Accordingly, an embodiment of the present invention provides a sensor package structure, as shown in fig. 1, including: the substrate 110, the sensing chip 120 is disposed on the surface of the substrate 110, and the working area 121 of the sensing chip 120 faces the side away from the substrate 110, the circuit of the sensing chip 120 is connected to the circuit of the substrate 110 through the binding line 130, a first receiving groove 141 is formed on the surface of the package cover plate 140, an insulating colloid is filled in the first receiving groove 141, the package cover plate 140 is covered on the side of the substrate 110 where the sensing chip 120 is disposed, the binding line 130 is received in the first receiving groove 141 to be embedded with the insulating colloid, the insulating colloid is used for bonding the package cover plate 140 to the substrate 110, as shown in fig. 2, a second receiving groove 142 is formed on the side of the package cover plate 140 close to the sensing chip 120, and the sensing chip 120 is received in the second receiving groove 142.
The sensing chip 120 is usually provided with a working area 121 and at least one bonding area, and the bonding area has a connection point (pad point) on the circuit of the sensing chip 120 for corresponding connection with the circuit of the substrate 110, and correspondingly, the substrate 110 is provided with the corresponding bonding area and pad point. Generally, the binding line 130 is formed by wire bonding to connect corresponding pad points of the substrate 110 and the sensing chip 120, so as to conduct the circuit between the sensing chip 120 and the substrate 110.
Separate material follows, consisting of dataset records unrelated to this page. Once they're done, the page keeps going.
-- ==== Sys2Proof/Machine/Mgmt.lean ====
section
/-! DEFINITION. The management path (R451): commands of the hypervisor that arrive over the sideband. Each is applied at
one instant, and its reply carries a status: 0 applied, 1 busy, 3 malformed. Commands that name no die are answered at
die 0. -/

namespace Sys2Proof.Machine

/-- A command's reply. -/
def State.replyWith (s : State) (die status : Nat) (bytes : List Byte) (units : List (Nat × Option Nat)) : State :=
  { s with replies := s.replies ++ [⟨die, status, bytes, units⟩] }

/-- A command with a status and no data. -/
def mgmt (die : Nat) (r : State × Nat) (s : State) : Host.Outcome State Fault Refusal :=
  event true s (r.1.replyWith die r.2 [] [])

/-- A command that is applied where its operands are well formed. -/
def mgmtIf (ok : Bool) (die : Nat) (s s' : State) : Host.Outcome State Fault Refusal :=
  mgmt die (if ok then (s', 0) else (s, 3)) s

/-- PART (R375 to R377). -/
def execMgmtPart (a b : Word) (s : State) : Host.Outcome State Fault Refusal :=
  mgmt 0 (s.partCmd a.toNat b.toNat) s

/-- QUANT (R382). -/
def execQuant (core pidx q : Nat) (s : State) : Host.Outcome State Fault Refusal :=
  mgmtIf (q ≤ 2 ^ 24 && (s.partAt? core pidx).isSome) (dieOf core) s (s.updPart core pidx fun p => { p with quant := q })

/-- FRAMES (R368). -/
def execFrames (die frame colour : Nat) (s : State) : Host.Outcome State Fault Refusal :=
  let x := s.die die
  mgmtIf (die < 4 && frame < 2097152 && colour < 256) die s (s.setDie die { x with frames := kset 0 x.frames frame colour })

/-- WDOG (R419). -/
def execWdog (us : Nat) (s : State) : Host.Outcome State Fault Refusal :=
  mgmtIf (1 ≤ us && us ≤ 1000) 0 s { s with wdogUs := us }

/-- LINK (R414): a down link returns as a new one; a link of another state that is to be in service stays as it is. -/
def execLink (die port : Nat) (up : Bool) (s : State) : Host.Outcome State Fault Refusal :=
  let x := s.die die
  let st := kget 0 x.ports port
  mgmtIf (die < 4 && port < 8) die s
    (if up then (if st == 2 then s.setDie die { x with ports := kset 0 x.ports port 0 } else s)
     else if st == 2 then s else s.linkDown die port)

/-- ABORT (R409). -/
def execAbort (vf : Nat) (launch : Option Nat) (s : State) : Host.Outcome State Fault Refusal :=
  mgmtIf (vf < 16) 0 s (s.abortParked vf launch)

/-- STOP (R410): 0 stops a launch, 1 ends it, 2 lets a stopped one go on. -/
def execStop (launch how : Nat) (s : State) : Host.Outcome State Fault Refusal :=
  match s.launch? launch with
  | none => mgmt 0 (s, 3) s
  | some l => mgmtIf (how ≤ 2) 0 s (s.haltLaunch l how)

/-- LOST (R417): the entry of a frame is cleared. -/
def execLost (die frame : Nat) (s : State) : Host.Outcome State Fault Refusal :=
  let x := s.die die
  mgmtIf (die < 4 && frame < 2097152) die s
    (s.setDie die { x with lost := x.lost.filter fun e => e.1 / 1024 != die * 2097152 + frame })

/-- QUEUE (R449): a record's physical address, in module memory and 64-byte aligned. -/
def execQueue (vf addr : Nat) (s : State) : Host.Outcome State Fault Refusal :=
  mgmtIf (vf < 16 && addr % 64 == 0 && (match ownerOf addr with | .die _ => addr < 2 ^ 39 | _ => false)) 0 s
    (s.setTenant vf { s.tenant vf with queue := some addr })

/-- POWER (R455). -/
def execPower (die : Nat) (w : Word) (s : State) : Host.Outcome State Fault Refusal :=
  mgmtIf (die < 4) die s (s.setDie die { s.die die with power := w })

/-- The hypervisor's log as LOGS reads it, in the format of R420: the header's HEAD, CAP and DROP, and CAP places of 32 bytes, of
    which place n mod CAP holds record n, a later one over an earlier. Nothing keeps a record out of it, so DROP is 0. How many
    places it has the spec does not say: free (log entry 50). -/
def State.hyperLog (s : State) : List Byte :=
  let cap := Config.hyperCap % (2 ^ 32 - 1) + 1
  let head := s.hlog.length
  natBytes 8 head ++ natBytes 4 cap ++ natBytes 4 0 ++ List.replicate 48 0
    ++ (List.range (min cap head)).flatMap (fun k => s.hlog.getD (k + (head - 1 - k) / cap * cap) (List.replicate 32 0))
    ++ List.replicate (32 * (cap - head)) 0

/-- The retirement log: each unit retired, with the slice or controller that serves for one of those kinds (R172, R418). -/
def State.retireLog (s : State) : List (Nat × Option Nat) :=
  s.retired.map fun u =>
    let d := unitDie u
    let n := u % 2 ^ 20 % 96
    (u, match u / 2 ^ 20 with
      | 1 => some (unitSlice d (substOf (s.die d).substSlice n))
      | 2 => some (unitCtl d (substOf (s.die d).substCtl n))
      | _ => none)

/-- LOGS: the hypervisor's log (R420) and the retirement log (R418). -/
def execLogs (die : Nat) (s : State) : Host.Outcome State Fault Refusal :=
  event true s (if die < 4 then s.replyWith die 0 s.hyperLog s.retireLog else s.replyWith die 3 [] [])

/-- FREEZE (R423). -/
def execFreeze (s : State) : Host.Outcome State Fault Refusal := mgmt 0 (s.freeze, 0) s

/-- The label of the identity key (R459): the ASCII bytes of "ND-M4 identity". -/
def identityLabel : List Byte :=
  [0x4E#8, 0x44#8, 0x2D#8, 0x4D#8, 0x34#8, 0x20#8, 0x69#8, 0x64#8, 0x65#8, 0x6E#8, 0x74#8, 0x69#8, 0x74#8, 0x79#8]

/-- A die's identity key (R459). -/
def identityKey (die : Nat) : List Byte := (sha512 (identityLabel ++ Config.pufResponse die)).take 32

/-- What QUOTE returns: the attestation log, and its signature with the caller's nonce. -/
def State.quoteBytes (s : State) (die : Nat) (nonce : List Byte) : List Byte :=
  let log := (s.die die).attest.flatten
  log ++ edSign [] (identityKey die) (nonce ++ log)

/-- QUOTE (R459). -/
def execQuote (die : Nat) (nonce : List Byte) (s : State) : Host.Outcome State Fault Refusal :=
  event true s
    (if die < 4 && nonce.length == 32 then s.replyWith die 0 (s.quoteBytes die nonce) [] else s.replyWith die 3 [] [])

/-- SYSREG (R379): a register that supervisor code may write and that holds one value for the module. -/
def execSysreg (vf reg : Nat) (value : DWord) (s : State) : Host.Outcome State Fault Refusal :=
  mgmtIf (vf < 16 && sysWritable reg) 0 s (s.setTenant vf ((s.tenant vf).write reg value))

end Sys2Proof.Machine
end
In practical applications, the sensing chip 120 and the substrate 110 have a plurality of sets of pad points corresponding thereto, and accordingly, the binding line 130 has a plurality of sets, so that the first receiving groove 141 for receiving the binding line 130 can be disposed in a plurality corresponding to each binding line 130. Of course, for a plurality of binding lines 130 located in the same binding area, a larger first receiving groove 141 may be provided to receive a plurality of binding lines 130 in the same binding area at the same time. Therefore, in the embodiment of the present invention, the number of the first receiving grooves 141 and the corresponding relationship between the first receiving grooves 141 and the binding lines 130 are not particularly limited, as long as all the binding lines 130 can be received in the first receiving grooves 141. For example, corresponding first receiving grooves 141 are respectively formed in the package cover plate 140 corresponding to each binding line 130, or corresponding to different binding regions, and the first receiving grooves 141 are formed in the package cover plate 140 to receive the binding lines 130 of different binding regions in the same first receiving groove 141, so that the number of the first receiving grooves 141 is reduced, and the efficiency of setting the first receiving grooves 141 is improved.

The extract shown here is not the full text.